## TO DO
Take each line of the entries below that contains "LineMask" and copy it.

## RAW DATA
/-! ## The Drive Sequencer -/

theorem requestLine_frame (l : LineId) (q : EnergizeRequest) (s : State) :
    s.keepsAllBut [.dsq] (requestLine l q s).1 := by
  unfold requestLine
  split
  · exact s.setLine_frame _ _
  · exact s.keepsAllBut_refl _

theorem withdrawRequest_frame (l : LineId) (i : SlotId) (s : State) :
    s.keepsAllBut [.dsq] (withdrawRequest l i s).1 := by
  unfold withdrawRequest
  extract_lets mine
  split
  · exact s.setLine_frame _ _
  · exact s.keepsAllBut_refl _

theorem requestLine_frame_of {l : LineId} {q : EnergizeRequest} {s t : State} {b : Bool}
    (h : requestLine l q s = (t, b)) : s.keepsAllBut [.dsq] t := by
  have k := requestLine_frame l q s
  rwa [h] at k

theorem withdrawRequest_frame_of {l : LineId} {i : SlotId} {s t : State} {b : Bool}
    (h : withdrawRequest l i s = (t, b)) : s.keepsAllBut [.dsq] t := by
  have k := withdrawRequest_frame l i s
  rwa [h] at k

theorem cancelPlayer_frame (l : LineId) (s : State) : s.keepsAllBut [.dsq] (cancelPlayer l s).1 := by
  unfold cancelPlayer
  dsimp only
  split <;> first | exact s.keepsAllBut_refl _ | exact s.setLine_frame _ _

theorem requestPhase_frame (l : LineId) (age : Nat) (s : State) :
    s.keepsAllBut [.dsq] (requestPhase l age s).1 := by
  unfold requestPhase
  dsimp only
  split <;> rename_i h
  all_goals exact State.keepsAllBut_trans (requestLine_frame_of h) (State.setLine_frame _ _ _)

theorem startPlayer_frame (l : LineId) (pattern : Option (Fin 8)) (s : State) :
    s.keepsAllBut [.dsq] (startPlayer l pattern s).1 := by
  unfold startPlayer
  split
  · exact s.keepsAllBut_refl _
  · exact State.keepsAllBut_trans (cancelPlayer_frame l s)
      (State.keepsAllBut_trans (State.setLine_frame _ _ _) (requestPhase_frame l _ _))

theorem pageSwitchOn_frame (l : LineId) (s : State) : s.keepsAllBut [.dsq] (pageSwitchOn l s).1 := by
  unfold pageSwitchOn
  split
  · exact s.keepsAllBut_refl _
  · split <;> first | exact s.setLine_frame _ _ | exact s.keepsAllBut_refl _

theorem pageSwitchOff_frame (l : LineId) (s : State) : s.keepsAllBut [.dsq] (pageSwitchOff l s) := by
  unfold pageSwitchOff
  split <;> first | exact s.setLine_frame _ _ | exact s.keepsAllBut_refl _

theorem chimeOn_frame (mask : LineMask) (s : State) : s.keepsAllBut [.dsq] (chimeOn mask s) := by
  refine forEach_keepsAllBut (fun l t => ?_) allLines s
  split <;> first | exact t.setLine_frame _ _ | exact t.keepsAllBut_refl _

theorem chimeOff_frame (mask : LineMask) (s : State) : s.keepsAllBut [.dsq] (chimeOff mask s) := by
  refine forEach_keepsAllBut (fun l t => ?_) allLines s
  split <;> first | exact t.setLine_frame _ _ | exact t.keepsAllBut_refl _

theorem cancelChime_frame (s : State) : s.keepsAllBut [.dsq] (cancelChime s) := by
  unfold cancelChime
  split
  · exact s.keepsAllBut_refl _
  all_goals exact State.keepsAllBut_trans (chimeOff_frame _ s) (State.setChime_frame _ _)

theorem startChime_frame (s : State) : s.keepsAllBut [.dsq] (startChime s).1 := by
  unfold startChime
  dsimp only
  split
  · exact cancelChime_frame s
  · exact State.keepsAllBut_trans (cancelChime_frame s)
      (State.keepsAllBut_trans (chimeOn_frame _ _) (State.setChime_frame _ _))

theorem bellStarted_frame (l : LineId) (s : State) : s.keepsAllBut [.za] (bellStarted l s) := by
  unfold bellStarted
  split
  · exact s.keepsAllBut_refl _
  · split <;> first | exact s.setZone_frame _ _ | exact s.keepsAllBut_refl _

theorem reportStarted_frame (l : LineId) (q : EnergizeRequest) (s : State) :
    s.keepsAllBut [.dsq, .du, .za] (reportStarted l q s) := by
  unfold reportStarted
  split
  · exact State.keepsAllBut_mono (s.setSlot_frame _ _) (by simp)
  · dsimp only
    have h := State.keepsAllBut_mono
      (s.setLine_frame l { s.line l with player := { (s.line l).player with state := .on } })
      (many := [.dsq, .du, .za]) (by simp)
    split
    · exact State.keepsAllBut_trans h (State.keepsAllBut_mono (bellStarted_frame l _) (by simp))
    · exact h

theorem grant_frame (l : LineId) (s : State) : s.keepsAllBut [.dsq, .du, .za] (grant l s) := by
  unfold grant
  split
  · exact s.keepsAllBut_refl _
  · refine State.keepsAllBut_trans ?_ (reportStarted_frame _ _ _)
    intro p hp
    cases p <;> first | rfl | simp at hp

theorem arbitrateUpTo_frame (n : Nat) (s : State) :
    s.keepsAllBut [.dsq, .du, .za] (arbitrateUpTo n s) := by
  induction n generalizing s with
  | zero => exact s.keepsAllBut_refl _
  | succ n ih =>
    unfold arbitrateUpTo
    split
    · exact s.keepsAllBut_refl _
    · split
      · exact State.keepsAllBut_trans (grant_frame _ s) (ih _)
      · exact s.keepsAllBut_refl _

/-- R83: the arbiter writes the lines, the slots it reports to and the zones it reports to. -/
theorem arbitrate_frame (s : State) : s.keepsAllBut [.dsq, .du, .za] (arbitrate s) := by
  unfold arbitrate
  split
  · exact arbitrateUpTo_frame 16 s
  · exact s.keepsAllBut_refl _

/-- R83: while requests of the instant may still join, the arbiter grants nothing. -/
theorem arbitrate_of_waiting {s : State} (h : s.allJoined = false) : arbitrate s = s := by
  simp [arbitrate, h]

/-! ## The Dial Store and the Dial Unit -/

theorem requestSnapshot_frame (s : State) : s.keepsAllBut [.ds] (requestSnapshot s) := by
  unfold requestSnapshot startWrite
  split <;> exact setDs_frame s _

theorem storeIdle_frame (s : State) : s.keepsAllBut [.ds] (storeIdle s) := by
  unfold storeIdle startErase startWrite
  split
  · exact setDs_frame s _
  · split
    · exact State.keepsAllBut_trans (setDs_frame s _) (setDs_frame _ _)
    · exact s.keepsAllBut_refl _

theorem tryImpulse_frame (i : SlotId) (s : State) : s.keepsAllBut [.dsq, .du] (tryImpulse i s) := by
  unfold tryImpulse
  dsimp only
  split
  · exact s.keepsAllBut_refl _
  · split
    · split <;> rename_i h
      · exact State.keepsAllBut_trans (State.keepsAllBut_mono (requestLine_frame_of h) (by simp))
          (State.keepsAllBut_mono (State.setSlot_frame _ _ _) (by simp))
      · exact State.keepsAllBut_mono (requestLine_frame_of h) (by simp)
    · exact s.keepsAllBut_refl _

--

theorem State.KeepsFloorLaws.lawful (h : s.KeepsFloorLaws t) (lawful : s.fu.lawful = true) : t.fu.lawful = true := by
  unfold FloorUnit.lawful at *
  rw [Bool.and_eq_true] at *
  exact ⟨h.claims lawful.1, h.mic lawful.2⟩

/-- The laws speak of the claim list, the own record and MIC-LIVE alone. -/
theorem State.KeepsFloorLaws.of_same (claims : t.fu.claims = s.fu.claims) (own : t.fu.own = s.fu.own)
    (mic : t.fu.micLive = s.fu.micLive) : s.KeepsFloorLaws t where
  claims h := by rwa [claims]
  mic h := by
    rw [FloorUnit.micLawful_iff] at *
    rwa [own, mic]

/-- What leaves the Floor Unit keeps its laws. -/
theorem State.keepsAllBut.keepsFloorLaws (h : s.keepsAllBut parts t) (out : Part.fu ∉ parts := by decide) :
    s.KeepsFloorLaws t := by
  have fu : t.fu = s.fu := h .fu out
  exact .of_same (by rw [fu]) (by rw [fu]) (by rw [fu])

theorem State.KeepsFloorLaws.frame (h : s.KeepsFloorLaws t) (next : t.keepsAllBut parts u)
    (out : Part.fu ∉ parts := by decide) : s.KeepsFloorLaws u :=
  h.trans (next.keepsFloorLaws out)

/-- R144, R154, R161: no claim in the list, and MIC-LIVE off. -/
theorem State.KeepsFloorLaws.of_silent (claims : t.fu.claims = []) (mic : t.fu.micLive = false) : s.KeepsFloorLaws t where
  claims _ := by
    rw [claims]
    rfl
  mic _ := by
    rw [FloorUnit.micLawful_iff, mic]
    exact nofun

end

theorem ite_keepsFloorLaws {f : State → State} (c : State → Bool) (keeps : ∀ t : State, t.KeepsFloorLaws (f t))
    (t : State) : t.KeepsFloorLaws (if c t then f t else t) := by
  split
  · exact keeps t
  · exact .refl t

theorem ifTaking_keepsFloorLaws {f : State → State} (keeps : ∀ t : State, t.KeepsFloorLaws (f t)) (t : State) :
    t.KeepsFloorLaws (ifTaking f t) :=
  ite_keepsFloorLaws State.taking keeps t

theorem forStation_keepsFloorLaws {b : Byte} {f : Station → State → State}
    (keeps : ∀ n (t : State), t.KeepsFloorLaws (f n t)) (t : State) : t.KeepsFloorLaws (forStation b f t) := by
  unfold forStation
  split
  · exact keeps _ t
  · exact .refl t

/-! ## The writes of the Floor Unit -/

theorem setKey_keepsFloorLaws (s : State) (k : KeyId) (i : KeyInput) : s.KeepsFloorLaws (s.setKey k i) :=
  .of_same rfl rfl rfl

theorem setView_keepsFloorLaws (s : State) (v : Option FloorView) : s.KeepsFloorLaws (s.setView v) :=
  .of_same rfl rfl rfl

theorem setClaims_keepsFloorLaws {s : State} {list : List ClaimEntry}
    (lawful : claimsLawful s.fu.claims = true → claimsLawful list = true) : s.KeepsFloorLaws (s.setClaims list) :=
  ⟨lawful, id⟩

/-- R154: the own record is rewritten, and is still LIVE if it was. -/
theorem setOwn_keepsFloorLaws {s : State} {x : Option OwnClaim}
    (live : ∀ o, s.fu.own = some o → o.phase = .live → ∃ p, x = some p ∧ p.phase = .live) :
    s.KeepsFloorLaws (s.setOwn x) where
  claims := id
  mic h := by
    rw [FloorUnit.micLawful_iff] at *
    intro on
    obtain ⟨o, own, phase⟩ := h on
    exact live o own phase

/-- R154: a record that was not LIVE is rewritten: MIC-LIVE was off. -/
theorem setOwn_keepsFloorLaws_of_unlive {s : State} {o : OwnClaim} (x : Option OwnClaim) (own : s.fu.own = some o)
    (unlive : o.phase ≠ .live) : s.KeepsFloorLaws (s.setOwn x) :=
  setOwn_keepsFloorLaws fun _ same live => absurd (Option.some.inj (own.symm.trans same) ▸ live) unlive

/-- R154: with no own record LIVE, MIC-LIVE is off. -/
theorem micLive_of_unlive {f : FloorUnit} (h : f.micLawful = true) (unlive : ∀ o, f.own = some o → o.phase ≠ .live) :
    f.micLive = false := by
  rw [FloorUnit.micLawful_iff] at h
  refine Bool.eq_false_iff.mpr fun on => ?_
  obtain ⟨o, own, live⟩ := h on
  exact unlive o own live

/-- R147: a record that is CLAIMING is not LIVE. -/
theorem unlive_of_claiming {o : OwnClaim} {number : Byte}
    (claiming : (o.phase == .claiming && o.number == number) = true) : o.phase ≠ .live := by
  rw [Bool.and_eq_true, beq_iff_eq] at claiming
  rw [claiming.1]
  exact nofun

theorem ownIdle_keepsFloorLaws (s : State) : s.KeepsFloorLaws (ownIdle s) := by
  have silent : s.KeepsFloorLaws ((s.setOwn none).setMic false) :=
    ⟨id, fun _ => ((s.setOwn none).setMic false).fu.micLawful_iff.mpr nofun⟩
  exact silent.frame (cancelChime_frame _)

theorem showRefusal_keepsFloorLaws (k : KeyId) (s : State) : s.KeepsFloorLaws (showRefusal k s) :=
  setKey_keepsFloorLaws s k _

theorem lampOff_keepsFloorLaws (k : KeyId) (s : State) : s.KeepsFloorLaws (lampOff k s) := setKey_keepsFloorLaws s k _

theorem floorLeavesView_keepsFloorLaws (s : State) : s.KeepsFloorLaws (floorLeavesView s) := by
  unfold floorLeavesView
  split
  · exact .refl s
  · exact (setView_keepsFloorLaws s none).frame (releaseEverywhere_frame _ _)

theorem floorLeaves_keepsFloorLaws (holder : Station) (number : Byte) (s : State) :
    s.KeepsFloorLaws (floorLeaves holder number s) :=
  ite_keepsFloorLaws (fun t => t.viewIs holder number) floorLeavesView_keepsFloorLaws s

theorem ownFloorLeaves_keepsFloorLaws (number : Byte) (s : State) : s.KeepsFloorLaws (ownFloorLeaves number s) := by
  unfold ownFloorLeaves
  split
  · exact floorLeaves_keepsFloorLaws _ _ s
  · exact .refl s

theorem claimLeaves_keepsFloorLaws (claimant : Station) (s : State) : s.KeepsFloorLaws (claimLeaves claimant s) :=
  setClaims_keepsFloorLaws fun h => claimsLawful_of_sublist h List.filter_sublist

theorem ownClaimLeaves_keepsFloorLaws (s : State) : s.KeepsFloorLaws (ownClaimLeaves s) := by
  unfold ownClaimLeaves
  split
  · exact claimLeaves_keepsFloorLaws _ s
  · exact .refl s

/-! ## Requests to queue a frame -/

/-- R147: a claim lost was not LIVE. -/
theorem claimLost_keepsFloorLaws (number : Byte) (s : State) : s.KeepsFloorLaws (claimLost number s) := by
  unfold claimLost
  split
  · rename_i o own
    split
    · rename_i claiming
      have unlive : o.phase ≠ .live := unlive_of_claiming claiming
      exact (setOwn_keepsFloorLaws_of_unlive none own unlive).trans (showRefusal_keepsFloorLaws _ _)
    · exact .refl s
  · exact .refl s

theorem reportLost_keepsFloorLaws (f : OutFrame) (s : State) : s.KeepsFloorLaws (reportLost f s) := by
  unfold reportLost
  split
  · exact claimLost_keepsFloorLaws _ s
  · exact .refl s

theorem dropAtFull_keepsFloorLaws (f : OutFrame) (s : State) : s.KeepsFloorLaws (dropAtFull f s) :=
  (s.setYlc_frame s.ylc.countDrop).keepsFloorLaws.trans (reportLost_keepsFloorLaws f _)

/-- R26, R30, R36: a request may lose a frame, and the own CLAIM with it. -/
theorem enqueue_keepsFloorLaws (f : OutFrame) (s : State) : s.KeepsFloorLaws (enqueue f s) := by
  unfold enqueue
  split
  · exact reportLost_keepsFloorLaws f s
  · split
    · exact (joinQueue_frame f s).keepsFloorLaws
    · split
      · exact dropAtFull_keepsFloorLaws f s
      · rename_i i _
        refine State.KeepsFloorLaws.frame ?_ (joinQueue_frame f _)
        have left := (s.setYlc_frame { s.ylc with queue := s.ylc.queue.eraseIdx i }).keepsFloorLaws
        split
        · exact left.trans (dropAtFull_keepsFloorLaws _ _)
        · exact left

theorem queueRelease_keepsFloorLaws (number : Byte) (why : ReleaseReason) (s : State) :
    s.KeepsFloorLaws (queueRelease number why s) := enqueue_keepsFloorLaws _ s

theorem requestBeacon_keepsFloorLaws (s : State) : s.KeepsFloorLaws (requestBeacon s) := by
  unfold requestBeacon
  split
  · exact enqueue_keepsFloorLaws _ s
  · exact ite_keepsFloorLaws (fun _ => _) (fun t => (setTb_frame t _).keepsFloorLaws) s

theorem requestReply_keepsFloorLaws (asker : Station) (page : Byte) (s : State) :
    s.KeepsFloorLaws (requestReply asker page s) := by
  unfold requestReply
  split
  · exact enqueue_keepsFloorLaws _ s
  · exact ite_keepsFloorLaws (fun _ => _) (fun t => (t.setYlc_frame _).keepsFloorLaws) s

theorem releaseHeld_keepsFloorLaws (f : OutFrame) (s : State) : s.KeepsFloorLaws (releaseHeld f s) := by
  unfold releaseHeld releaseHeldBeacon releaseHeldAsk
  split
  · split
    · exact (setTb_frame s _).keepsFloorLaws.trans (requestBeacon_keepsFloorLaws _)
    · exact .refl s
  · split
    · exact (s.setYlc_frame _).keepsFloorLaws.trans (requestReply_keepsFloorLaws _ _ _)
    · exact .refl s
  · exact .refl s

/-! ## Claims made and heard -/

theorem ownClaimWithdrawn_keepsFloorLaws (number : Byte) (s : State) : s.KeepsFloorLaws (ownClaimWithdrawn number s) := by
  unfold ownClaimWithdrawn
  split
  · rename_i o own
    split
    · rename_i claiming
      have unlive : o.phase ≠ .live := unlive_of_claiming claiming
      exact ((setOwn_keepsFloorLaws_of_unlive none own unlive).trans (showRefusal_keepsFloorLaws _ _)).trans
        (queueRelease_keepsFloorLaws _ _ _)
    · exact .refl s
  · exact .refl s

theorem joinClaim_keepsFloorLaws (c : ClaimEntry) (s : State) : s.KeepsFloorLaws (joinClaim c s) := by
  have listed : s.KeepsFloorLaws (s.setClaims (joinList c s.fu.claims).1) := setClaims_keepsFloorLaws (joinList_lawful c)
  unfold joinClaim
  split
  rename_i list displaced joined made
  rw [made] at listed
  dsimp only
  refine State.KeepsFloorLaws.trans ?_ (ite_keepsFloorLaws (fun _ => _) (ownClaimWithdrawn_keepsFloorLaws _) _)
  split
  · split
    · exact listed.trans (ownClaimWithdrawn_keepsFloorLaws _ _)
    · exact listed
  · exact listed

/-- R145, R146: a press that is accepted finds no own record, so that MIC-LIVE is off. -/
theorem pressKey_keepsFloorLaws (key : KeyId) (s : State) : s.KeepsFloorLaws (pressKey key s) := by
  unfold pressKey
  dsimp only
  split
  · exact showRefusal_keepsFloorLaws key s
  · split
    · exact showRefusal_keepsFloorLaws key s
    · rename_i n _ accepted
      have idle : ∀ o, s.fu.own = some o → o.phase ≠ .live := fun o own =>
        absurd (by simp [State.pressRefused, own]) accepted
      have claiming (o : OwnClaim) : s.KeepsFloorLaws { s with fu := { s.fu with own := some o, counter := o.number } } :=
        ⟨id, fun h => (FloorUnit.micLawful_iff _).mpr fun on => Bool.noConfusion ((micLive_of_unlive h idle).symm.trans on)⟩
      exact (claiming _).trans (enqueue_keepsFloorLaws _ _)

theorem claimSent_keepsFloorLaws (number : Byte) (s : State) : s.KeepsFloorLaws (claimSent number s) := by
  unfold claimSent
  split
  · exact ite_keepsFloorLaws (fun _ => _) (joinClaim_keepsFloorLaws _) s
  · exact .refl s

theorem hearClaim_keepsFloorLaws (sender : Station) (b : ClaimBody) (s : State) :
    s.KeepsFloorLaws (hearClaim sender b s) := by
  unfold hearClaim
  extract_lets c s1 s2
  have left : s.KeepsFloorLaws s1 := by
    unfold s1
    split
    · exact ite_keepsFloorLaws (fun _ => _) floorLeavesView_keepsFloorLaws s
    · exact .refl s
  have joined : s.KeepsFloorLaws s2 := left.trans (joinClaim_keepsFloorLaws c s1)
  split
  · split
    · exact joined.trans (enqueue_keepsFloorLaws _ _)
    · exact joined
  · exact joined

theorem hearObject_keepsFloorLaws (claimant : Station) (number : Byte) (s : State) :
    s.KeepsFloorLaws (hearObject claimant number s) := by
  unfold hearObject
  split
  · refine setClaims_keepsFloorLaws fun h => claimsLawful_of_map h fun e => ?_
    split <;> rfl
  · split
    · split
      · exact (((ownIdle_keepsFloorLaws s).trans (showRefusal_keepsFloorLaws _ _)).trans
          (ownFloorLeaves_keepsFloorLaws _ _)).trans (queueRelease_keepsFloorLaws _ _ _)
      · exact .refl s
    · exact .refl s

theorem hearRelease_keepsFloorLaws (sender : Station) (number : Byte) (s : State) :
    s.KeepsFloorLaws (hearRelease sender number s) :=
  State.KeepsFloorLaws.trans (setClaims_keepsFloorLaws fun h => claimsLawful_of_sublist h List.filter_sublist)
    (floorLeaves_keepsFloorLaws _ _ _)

## SOLVED PROBLEM
theorem chimeOn_frame (mask : LineMask) (s : State) : s.keepsAllBut [.dsq] (chimeOn mask s) := by
theorem chimeOff_frame (mask : LineMask) (s : State) : s.keepsAllBut [.dsq] (chimeOff mask s) := by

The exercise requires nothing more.